А Тиффани останется ангелом и через двадцать лет. До самой смерти. Господь неутомимо посылает испытания всем живым. Он почти как тот русский — оборванный и безжалостный. Он посылает на землю ангелов — посылает в самую грязь, сосать и раздвигать ноги, сбывать краденое, сидеть в тюрьме, умирать от болезней. Но хрупкие существа все равно остаются ангелами, даже когда рожают детишек и у них отвисают сиськи.
Плейг поворочался, сел и нашарил под кроватью сверток. Вещи нужно переложить подальше, легавые наверняка сунут свой нос и сюда.

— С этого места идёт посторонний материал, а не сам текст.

-- ==== Sys2Proof/Tests/Slice0.lean ====
section
/-! SUPPORT. The model's own tests: ill-formed assembler lines, every opcode byte's decoding, the vectors of 95_test_vectors.md
as single steps, and for each statement with hypotheses a witness that meets them. Expected results are the spec's. -/

namespace Sys2Proof.Tests

open Sys2Proof Sys2Proof.Machine Sys2Proof.Claims

/-- The six flags in the order of 95_test_vectors.md, 1 for set. -/
def flags (n v d i z c : Nat) : Flags := ⟨n == 1, v == 1, d == 1, i == 1, z == 1, c == 1⟩

/-- The start state of 95_test_vectors.md with the instruction's bytes at pc. -/
def cpuAt (pc : Word) (bytes : List Byte) : State :=
  { State.reset with
    pc := pc
    sp := 0xFD
    p := flags 0 0 0 0 0 0
    running := true
    ram := Memory.load (ramIndex pc) bytes [] }

/-- The start state of 95_test_vectors.md: the instruction's bytes at $0200. -/
def cpu (bytes : List Byte) : State := cpuAt 0x0200 bytes

/-- The state with a RAM byte set. -/
def put (a : Nat) (v : Byte) (s : State) : State := { s with ram := Memory.write s.ram (a % 0x800) v }

/-- The answer is a next state with the property. -/
def sees (r : Result) (p : State → Bool) : Bool :=
  match r with
  | .next t => p t
  | .fault _ | .refused _ => false

/-- What the decoder reads at the head of each list of bytes. -/
def reads (words : List (List Byte)) : List (Option Instr) :=
  words.map (fun w => ((decode w).toOption).map (fun r => r.1))

/-! ### Ill-formed assembler lines (R229): each is refused -/

/-- R303: STA has no immediate mode. -/
theorem test_form_sta_immediate : Form.wellFormed ⟨.sta, .immediate 0x10⟩ = false := by decide

/-- R358: BIT has no immediate mode. -/
theorem test_form_bit_immediate : Form.wellFormed ⟨.bit, .immediate 0x10⟩ = false := by decide

/-- R301: LDX is indexed by Y in page 0, not by X. -/
theorem test_form_ldx_zpx : Form.wellFormed ⟨.ldx, .memory (.zpx 0x10)⟩ = false := by decide

/-- R304: STX has no indexed absolute mode. -/
theorem test_form_stx_absy : Form.wellFormed ⟨.stx, .memory (.absy 0x1234)⟩ = false := by decide

/-- R345: INC has no accumulator mode. -/
theorem test_form_inc_acc : Form.wellFormed ⟨.inc, .accumulator⟩ = false := by decide

/-- R376: JSR has no indirect mode, and R310: TAX has no operand. -/
theorem test_form_jsr_tax :
    Form.wellFormed ⟨.jsr, .memory (.ind 0x1234)⟩ = false ∧ Form.wellFormed ⟨.tax, .immediate 0⟩ = false := by decide

/-- R386: a branch has the relative mode alone. -/
theorem test_form_bpl_abs : Form.wellFormed ⟨.bpl, .memory (.abs 0x1234)⟩ = false := by decide

/-- R228: a halting mnemonic is no assembler line. -/
theorem test_form_jam : Form.wellFormed ⟨.jam, .implied⟩ = false ∧ Form.wellFormed ⟨.ane, .immediate 0⟩ = false := by decide

/-- R229: the zero-page mode is chosen for an address below $0100 where the mnemonic has one (`LDA $10`), and the absolute mode
where it has none (`LDA $10,Y`). -/
theorem test_form_choice :
    assembleDirect .lda .zp .abs 0x0010 = ⟨.lda, .memory (.zp 0x10)⟩ ∧
      assembleDirect .lda .zpy .absy 0x0010 = ⟨.lda, .memory (.absy 0x0010)⟩ ∧
      assembleDirect .lda .zp .abs 0x0100 = ⟨.lda, .memory (.abs 0x0100)⟩ := by decide

/-! ### Decoding: every opcode byte, with operand bytes $34 $12 where it has any -/

/-- Opcode bytes $00 to $0F (R190, R191). -/
theorem test_decode_row_0 : reads
      [[0x00], [0x01, 0x34], [0x02], [0x03, 0x34], [0x04, 0x34], [0x05, 0x34], [0x06, 0x34], [0x07, 0x34], [0x08],
       [0x09, 0x34], [0x0A], [0x0B, 0x34], [0x0C, 0x34, 0x12], [0x0D, 0x34, 0x12], [0x0E, 0x34, 0x12],
       [0x0F, 0x34, 0x12]] =
    List.map some
      [.brk, .oraIndx 0x34, .jam02, .sloIndx 0x34, .nopZp04 0x34, .oraZp 0x34, .aslZp 0x34, .sloZp 0x34, .php,
       .oraImm 0x34, .aslAcc, .ancImm0B 0x34, .nopAbs0C 0x1234, .oraAbs 0x1234, .aslAbs 0x1234, .sloAbs 0x1234] := by
  decide

/-- Opcode bytes $10 to $1F (R190, R191). -/
theorem test_decode_row_1 : reads
      [[0x10, 0x34], [0x11, 0x34], [0x12], [0x13, 0x34], [0x14, 0x34], [0x15, 0x34], [0x16, 0x34], [0x17, 0x34],
       [0x18], [0x19, 0x34, 0x12], [0x1A], [0x1B, 0x34, 0x12], [0x1C, 0x34, 0x12], [0x1D, 0x34, 0x12],
       [0x1E, 0x34, 0x12], [0x1F, 0x34, 0x12]] =
    List.map some
      [.bpl 0x34, .oraIndy 0x34, .jam12, .sloIndy 0x34, .nopZpx14 0x34, .oraZpx 0x34, .aslZpx 0x34, .sloZpx 0x34,
       .clc, .oraAbsy 0x1234, .nopImp1A, .sloAbsy 0x1234, .nopAbsx1C 0x1234, .oraAbsx 0x1234, .aslAbsx 0x1234,
       .sloAbsx 0x1234] := by
  decide

/-- Opcode bytes $20 to $2F (R190, R191). -/
theorem test_decode_row_2 : reads
      [[0x20, 0x34, 0x12], [0x21, 0x34], [0x22], [0x23, 0x34], [0x24, 0x34], [0x25, 0x34], [0x26, 0x34],
       [0x27, 0x34], [0x28], [0x29, 0x34], [0x2A], [0x2B, 0x34], [0x2C, 0x34, 0x12], [0x2D, 0x34, 0x12],
       [0x2E, 0x34, 0x12], [0x2F, 0x34, 0x12]] =
    List.map some
      [.jsr 0x1234, .andIndx 0x34, .jam22, .rlaIndx 0x34, .bitZp 0x34, .andZp 0x34, .rolZp 0x34, .rlaZp 0x34, .plp,
       .andImm 0x34, .rolAcc, .ancImm2B 0x34, .bitAbs 0x1234, .andAbs 0x1234, .rolAbs 0x1234, .rlaAbs 0x1234] := by
  decide

/-- Opcode bytes $30 to $3F (R190, R191). -/
theorem test_decode_row_3 : reads
      [[0x30, 0x34], [0x31, 0x34], [0x32], [0x33, 0x34], [0x34, 0x34], [0x35, 0x34], [0x36, 0x34], [0x37, 0x34],
       [0x38], [0x39, 0x34, 0x12], [0x3A], [0x3B, 0x34, 0x12], [0x3C, 0x34, 0x12], [0x3D, 0x34, 0x12],
       [0x3E, 0x34, 0x12], [0x3F, 0x34, 0x12]] =
    List.map some
      [.bmi 0x34, .andIndy 0x34, .jam32, .rlaIndy 0x34, .nopZpx34 0x34, .andZpx 0x34, .rolZpx 0x34, .rlaZpx 0x34,
       .sec, .andAbsy 0x1234, .nopImp3A, .rlaAbsy 0x1234, .nopAbsx3C 0x1234, .andAbsx 0x1234, .rolAbsx 0x1234,
       .rlaAbsx 0x1234] := by
  decide

/-- Opcode bytes $40 to $4F (R190, R191). -/
theorem test_decode_row_4 : reads
      [[0x40], [0x41, 0x34], [0x42], [0x43, 0x34], [0x44, 0x34], [0x45, 0x34], [0x46, 0x34], [0x47, 0x34], [0x48],
       [0x49, 0x34], [0x4A], [0x4B, 0x34], [0x4C, 0x34, 0x12], [0x4D, 0x34, 0x12], [0x4E, 0x34, 0x12],
       [0x4F, 0x34, 0x12]] =
    List.map some
      [.rti, .eorIndx 0x34, .jam42, .sreIndx 0x34, .nopZp44 0x34, .eorZp 0x34, .lsrZp 0x34, .sreZp 0x34, .pha,
       .eorImm 0x34, .lsrAcc, .alr 0x34, .jmpAbs 0x1234, .eorAbs 0x1234, .lsrAbs 0x1234, .sreAbs 0x1234] := by
  decide

/-- Opcode bytes $50 to $5F (R190, R191). -/
theorem test_decode_row_5 : reads
      [[0x50, 0x34], [0x51, 0x34], [0x52], [0x53, 0x34], [0x54, 0x34], [0x55, 0x34], [0x56, 0x34], [0x57, 0x34],
       [0x58], [0x59, 0x34, 0x12], [0x5A], [0x5B, 0x34, 0x12], [0x5C, 0x34, 0x12], [0x5D, 0x34, 0x12],
       [0x5E, 0x34, 0x12], [0x5F, 0x34, 0x12]] =
    List.map some
      [.bvc 0x34, .eorIndy 0x34, .jam52, .sreIndy 0x34, .nopZpx54 0x34, .eorZpx 0x34, .lsrZpx 0x34, .sreZpx 0x34,
       .cli, .eorAbsy 0x1234, .nopImp5A, .sreAbsy 0x1234, .nopAbsx5C 0x1234, .eorAbsx 0x1234, .lsrAbsx 0x1234,
       .sreAbsx 0x1234] := by
  decide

Он занялся делом и оно успокаивало. Хотелось курить, но Плейг отказался от табака, когда все сложилось. Всё та же смешная цепочка случайностей, что когда-то привела тринадцатилетнего юнца учеником в мастерскую на Госсет-стрит. Сопляк складывал заготовки под навесами, а она была еще совсем маленькой — хорошенький ребенок, ежедневно бегающий к булочнику с зажатыми в кулачке пенни. Ее дед владел лавкой, запущенной и грязной, но сама девчушка была ухоженной, сытой и даже казалась веселой. Забавная кроха, с мордашкой которую невозможно забыть. Плейг (тогда еще не Плейг) проработал на Госсет-стрит не так долго. Ушел в паяльную мастерскую, потом стал учеником механика. Потом случилась та неприятность с хозяином, и молодой подмастерье счел уместным срочно завербоваться в первый попавшийся полк Её Величества. Возможно, это был не самый лучший выбор, но есть ли смысл сожалеть? Казармы, военные мастерские, потом Крым… Невидимая цепочка случайностей неумолимо вела к неизбежному…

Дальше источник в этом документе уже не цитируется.